/-- The argument checks of OMEASURE, in their order (spec/46_measurement.md R272), and its faults (R280; spec/60_exceptions.md R310,
R313), each with all it leaves: the banks not mapped; the mux access number k refused, whatever the bus; the bus unconfigured,
after the mux lines were written; the transfer number k refused, after k words went out and the samples among their answers were
stored. That N, the device and the channel stand in ST from the start is log 21; that the clock moves on before every access and
transfer and by the end of every settle delay is logs 14 and 17. -/
def Obligations.OmeasureChecks : Prop :=
  (∀ (s : State) (d c : Field8) (n x : Word),
    (n = 0 ∨ s.cfg.nmax < n.toNat → exec (.omeasure d c n x) s = .next (answered [0x01030000#32] s)) ∧
    (n ≠ 0 → n.toNat ≤ s.cfg.nmax → 2 ≤ d.toNat → ∃ t, exec (.omeasure d c n x) s = .next t ∧
      t = afterHalt (.invalidAddress d.toNat) { s with seq := t.seq }) ∧
    (n ≠ 0 → n.toNat ≤ s.cfg.nmax → d.toNat < 2 → 12 ≤ c.toNat → ∃ t, exec (.omeasure d c n x) s = .next t ∧
      t = afterHalt (.invalidAddress c.toNat) { s with seq := t.seq })) ∧
  ∀ (s : State) (d : AdcDev) (c : AdcChan) (n x : Word), n ≠ 0 → n.toNat ≤ s.cfg.nmax →
    let op := Instr.omeasure (BitVec.ofNat 8 d.val) (BitVec.ofNat 8 c.val) n x
    let g1 := s.sig.adcSel1
    let g2 := s.sig.adcSel2
    let code := s.cfg.adcMuxCode.get d
    let begun : State :=
      { s with
        st := { s.st with n := n.toNat, dev := d, chan := c }
        prioFails := if prioGranted s then s.prioFails else s.prioFails + 1
        env := { s.env with prioGranted := s.env.prioGranted.tail } }
    (s.lc ≠ .mapped → ∃ t, exec op s = .next t ∧
      t = afterDeviceFault (.resourceAbsent .gpio)
        { begun with trace := s.trace ++ [.phase .msPrio, .elevate (prioGranted s), .phase .msMux] }) ∧
    (∀ k < 4, s.lc = .mapped → accessesGranted k s → ¬ accessesGranted (k + 1) s → ∃ t, exec op s = .next t ∧
      (∀ h, lineBit t.dout h = if h = g1 ∧ 2 ≤ k then code.1 else lineBit s.dout h) ∧
      t = afterDeviceFault (.deviceIo (.register (regAddr s.cfg (bankOf (if k < 2 then g1 else g2)) .dout)))
        { accessed (k + 1) begun with
          dout := t.dout
          trace := t.trace }) ∧
    (s.lc = .mapped → s.spi.cfg ≠ .configured → accessesGranted 4 s → ∃ t, exec op s = .next t ∧
      (∀ h, lineBit t.dout h = if h = g2 then code.2 else if h = g1 then code.1 else lineBit s.dout h) ∧
      t = afterDeviceFault (.resourceAbsent .spi)
        { accessed 4 begun with
          dout := t.dout
          trace := t.trace }) ∧
    ∀ k < n.toNat + 3, s.lc = .mapped → s.spi.cfg = .configured → accessesGranted 4 s → xfersGranted k s →
      ¬ xfersGranted (k + 1) s → ∃ t, exec op s = .next t ∧
        (∀ h, lineBit t.dout h = if h = g2 then code.2 else if h = g1 then code.1 else lineBit s.dout h) ∧
        t = afterDeviceFault (.deviceIo .spi)
          { later (4 + (k + 1) + (k - 2)) begun with
            dout := t.dout
            spi :=
              { s.spi with
                tx := ([s.cfg.cmdInit, s.cfg.cmdConfig][k]?).getD (s.cfg.cmdSelect.get c)
                rx := (s.env.rx.take Config.freeRx k).getLastD s.spi.rx }
            st :=
              { begun.st with
                buf := ((s.env.rx.take Config.freeRx k).drop 3).map (decodeSample s.cfg) ++ s.st.buf.drop (k - 3) }
            env :=
              { (later (4 + (k + 1) + (k - 2)) begun).env with
                accessOk := s.env.accessOk.drop 4, xferOk := s.env.xferOk.drop (k + 1), rx := s.env.rx.drop k }
            trace := t.trace }

/-- The accesses and transfers of a run that meets no failing answer (spec/46_measurement.md R273 and its properties of a
fault-free run): four register accesses, then the words CMD_INIT, CMD_CONFIG and N + 1 times the select word of the channel, and
no other. -/
def Obligations.MeasurementWordSequence : Prop :=
  ∀ (s : State) (d : AdcDev) (c : AdcChan) (n x : Word), s.lc = .mapped → s.spi.cfg = .configured → n ≠ 0 →
    n.toNat ≤ s.cfg.nmax → accessesGranted 4 s → xfersGranted (n.toNat + 3) s →
      ∃ t evs, exec (.omeasure (BitVec.ofNat 8 d.val) (BitVec.ofNat 8 c.val) n x) s = .next t ∧ t.trace = s.trace ++ evs ∧
        (evs.filter Event.isAccess).length = 4 ∧
        (evs.filter fun e => e.isAccess || e.isXfer).drop 4 =
          List.zipWith (fun tx rx => .xfer tx rx)
            (s.cfg.cmdInit :: s.cfg.cmdConfig :: List.replicate (n.toNat + 1) (s.cfg.cmdSelect.get c))
            (s.env.rx.take Config.freeRx (n.toNat + 3))

/-- `FirstPass()` and `HomeTest()` (spec/46_measurement.md R274, R275) over the N samples at the head of the buffer, at least one:
the sums, the extremes, and a strict comparison of the spread with 1.0 V in exact integers. -/
def Obligations.FirstPassAndHomeTest : Prop :=
  ∀ (c : Config) (st : Stats) (xs : List Code), xs = st.buf.take st.n → xs ≠ [] → ∃ r, homeTest c (firstPass st) = r ∧
    r.sumNum = (xs.map fun x => x.toNat).sum ∧ r.sumsqNum = (xs.map fun x => x.toNat * x.toNat).sum ∧
    r.min ∈ xs ∧ r.max ∈ xs ∧ (∀ x ∈ xs, r.min.toNat ≤ x.toNat ∧ x.toNat ≤ r.max.toNat) ∧
    r.used = st.n ∧ r.den = 1 ∧ r.measHigh = false ∧ r.undetermined = false ∧
    (r.atHome = true ↔ 1000000 * c.adcCodeSpan < (r.max.toNat - r.min.toNat) * c.fullScaleUv) ∧
    r.n = st.n ∧ r.dev = st.dev ∧ r.chan = st.chan ∧ r.buf = st.buf ∧ r.nHi = st.nHi ∧ r.nLo = st.nLo

/-- `Vote()` and `Refilter()` (spec/46_measurement.md R276, R277) on the N samples at the head of the buffer: the counts, the
majority, a tie to the low side, and the sums over the majority side times N over its size, with the extremes of that side, not
rescaled. That the majority side is never empty, and at least half of the samples, is the inference of R278. -/
def Obligations.VoteAndRefilter : Prop :=
  ∀ (c : Config) (st : Stats) (xs : List Code), xs = st.buf.take st.n → xs ≠ [] → xs.length = st.n →
    ∃ r, refilter c (vote c st) = r ∧
    r.nHi = (xs.filter fun x => c.threshCode < x.toNat).length ∧
    r.nLo = (xs.filter fun x => x.toNat ≤ c.threshCode).length ∧ r.nHi + r.nLo = st.n ∧
    (r.measHigh = true ↔ r.nLo < r.nHi) ∧
    ∀ side, side = (xs.filter fun x => if r.measHigh then c.threshCode < x.toNat else x.toNat ≤ c.threshCode) →
      0 < side.length ∧ r.used = side.length ∧ r.den = side.length ∧ st.n ≤ 2 * side.length ∧
      r.sumNum = (side.map fun x => x.toNat).sum * st.n ∧ r.sumsqNum = (side.map fun x => x.toNat * x.toNat).sum * st.n ∧
      r.min ∈ side ∧ r.max ∈ side ∧ (∀ x ∈ side, r.min.toNat ≤ x.toNat ∧ x.toNat ≤ r.max.toNat) ∧
      r.atHome = st.atHome ∧ r.undetermined = st.undetermined

/-- The guarded division exists (spec/46_measurement.md R278), and no vote over at least one sample reaches it (the inference
the spec marks there). -/
def Obligations.GuardedDivision : Prop :=
  (∀ (c : Config) (st : Stats), sideOf c.threshCode st.measHigh (st.buf.take st.n) = [] →
    refilter c st = { st with undetermined := true, atHome := false }) ∧
  ∀ (c : Config) (st : Stats), st.buf.take st.n ≠ [] →
    sideOf c.threshCode (vote c st).measHigh ((vote c st).buf.take (vote c st).n) ≠ []

/-- The spec's properties of the statistics (spec/46_measurement.md R280, which follow from R274, R277 and R279), in both
branches, over the N samples at the head of the buffer: min ≤ mean ≤ max and a variance that is not negative, in exact
rationals; and when not at home every sample is used. -/
def Obligations.StatisticsBounds : Prop :=
  ∀ (c : Config) (st : Stats), 0 < st.n → st.n ≤ st.buf.length → ∃ r, measuredStats c st = r ∧ 0 < r.den * r.n ∧
    r.min.toNat * (r.den * r.n) ≤ r.sumNum ∧ r.sumNum ≤ r.max.toNat * (r.den * r.n) ∧
    r.sumNum * r.sumNum ≤ r.sumsqNum * (r.den * r.n) ∧
    (r.atHome = false → r.used = st.n ∧ r.den = 1 ∧ r.measHigh = false) ∧ r.undetermined = false

/-! ### The boundary -/

/-- The frames each pseudo-operation issues for operands in range, and what its caller is told (spec/30_encoding.md R119 to R124):
drives, ports and devices one-based outside and zero-based inside, ALL and channel 0 in ascending order, the sign of a count its
direction, a named quantity one measurement on its pair; frames are issued one by one, each answered OK gives its value words,
and the first that is not ends the pseudo-operation with rejected or device fault, no answer being a device fault; the caller of
a named measurement sees the words from the eleventh on. That ALL and channel 0 stop at such a frame too is log 29; that a report
of rejected carries the reason code and that the values of several frames are reported in the order of the frames is log 26. -/
def Obligations.BoundaryFrames : Prop :=
  (∀ (c : Config) (d : Drive) (count : Int) (freq : Word),
    expand c (.step (d.val + 1 : Nat) count freq) =
      .ok (List.replicate count.natAbs (.ostep1 (BitVec.ofNat 8 d.val) (if 0 < count then 1#8 else 2#8) freq))) ∧
  (∀ (c : Config) (u : Usb),
    expand c (.usbEna (.port (u.val + 1 : Nat))) = .ok [.oena 3 (BitVec.ofNat 8 u.val)] ∧
    expand c (.usbDis (.port (u.val + 1 : Nat))) = .ok [.odis 3 (BitVec.ofNat 8 u.val)] ∧
    expand c (.usbQ (u.val + 1 : Nat)) = .ok [.oisena 3 (BitVec.ofNat 8 u.val)]) ∧
  (∀ c : Config,
    expand c (.usbEna .all) = .ok [.oena 3 0, .oena 3 1, .oena 3 2, .oena 3 3, .oena 3 4, .oena 3 5, .oena 3 6] ∧
    expand c (.usbDis .all) = .ok [.odis 3 0, .odis 3 1, .odis 3 2, .odis 3 3, .odis 3 4, .odis 3 5, .odis 3 6]) ∧
  (∀ (c : Config) (d : Drive),
    expand c (.drvEna (d.val + 1 : Nat)) = .ok [.oena 7 (BitVec.ofNat 8 d.val)] ∧
    expand c (.drvDis (d.val + 1 : Nat)) = .ok [.odis 7 (BitVec.ofNat 8 d.val)] ∧
    expand c (.drvQ (d.val + 1 : Nat)) = .ok [.oisena 7 (BitVec.ofNat 8 d.val)]) ∧
  (∀ (c : Config) (t : PlainTarget) (code : Field8),
    (t, code) ∈ [(PlainTarget.board, 0#8), (.encoders, 1#8), (.sensors, 2#8), (.drivebank, 4#8), (.hicurrent, 5#8), (.sr, 6#8)] →
      expand c (.ena t) = .ok [.oena code 0] ∧ expand c (.dis t) = .ok [.odis code 0] ∧
        expand c (.q t) = .ok [.oisena code 0]) ∧
  (∀ (c : Config) (m : Field8), expand c (.setUstep m) = .ok [.osetustep m] ∧ expand c .getUstep = .ok [.ogetustep] ∧
    expand c .resetPhase = .ok [.ophreset]) ∧
  (∀ (c : Config) (d : AdcDev) (n x : Word),
    (expand c (.meas (d.val + 1 : Nat) 0 n x) = .ok ((List.range 8).map fun k =>
      .omeasure (BitVec.ofNat 8 d.val) (BitVec.ofNat 8 k) n x)) ∧
    ∀ ch : AdcChan, ch ≠ 0 → expand c (.meas (d.val + 1 : Nat) (ch.val : Int) n x) =
      .ok [.omeasure (BitVec.ofNat 8 d.val) (BitVec.ofNat 8 ch.val) n x]) ∧
  (∀ (c : Config) (q : Quantity) (dc : AdcDev × AdcChan) (n x : Word),
    ((q, dc) ∈ [(Quantity.tempOnboard, c.measChan.tempOnboard), (.tempExternal, c.measChan.tempExternal),
        (.refLow, c.measChan.refLow), (.refMid, c.measChan.refMid), (.refHigh, c.measChan.refHigh)] ∨
      ∃ j, q = .encoder j ∧ c.measChan.encoder[j]? = some dc) →
        expand c (.measNamed q n x) = .ok [.omeasure (BitVec.ofNat 8 dc.1.val) (BitVec.ofNat 8 dc.2.val) n x]) ∧
  (∀ c : Config, c.valid = true → c.measChan.refLow.2 = 9 ∧ c.measChan.refMid.2 = 10 ∧ c.measChan.refHigh.2 = 11) ∧
  (∀ (is : List Instr) (s t : State) (values : List (List Word)), AnsweredOk is s values t → issue is s = (.result values, t)) ∧
  (∀ (before rest : List Instr) (i : Instr) (s t : State) (values : List (List Word)), AnsweredOk before s values t →
    (∀ (u : State) (reason : Field8), step { t with host := .frame (encode i) :: t.host } = .next u →
      u.out = some [0x01000000#32 ||| (reason.zeroExtend 32 <<< 16)] → issue (before ++ i :: rest) s = (.rejected reason, u)) ∧
    (∀ u : State, step { t with host := .frame (encode i) :: t.host } = .next u →
      u.out = some [0x02000000#32] ∨ u.out = none → issue (before ++ i :: rest) s = (.deviceFault, u)) ∧
    (step { t with host := .frame (encode i) :: t.host } = .fault .halted →
      issue (before ++ i :: rest) s = (.deviceFault, t))) ∧
  (∀ (p : Pseudo) (s : State) (is : List Instr), expand s.cfg p = .ok is → (∀ q n x, p ≠ .measNamed q n x) →
    runPseudo p s = issue is s) ∧
  ∀ (q : Quantity) (n x : Word) (s : State) (is : List Instr), expand s.cfg (.measNamed q n x) = .ok is →
    runPseudo (.measNamed q n x) s =
      (match (issue is s).1 with
        | .result values => .result (values.map fun ws => ws.drop 10)
        | .rejected reason => .rejected reason
        | .deviceFault => .deviceFault, (issue is s).2)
···
### Task statement
From the data above, return every line from the line that has "direction, a named" up to and including the line that has "and the first", exactly.

### Your response
direction, a named quantity one measurement on its pair; frames are issued one by one, each answered OK gives its value words,
and the first that is not ends the pseudo-operation with rejected or device fault, no answer being a device fault; the caller of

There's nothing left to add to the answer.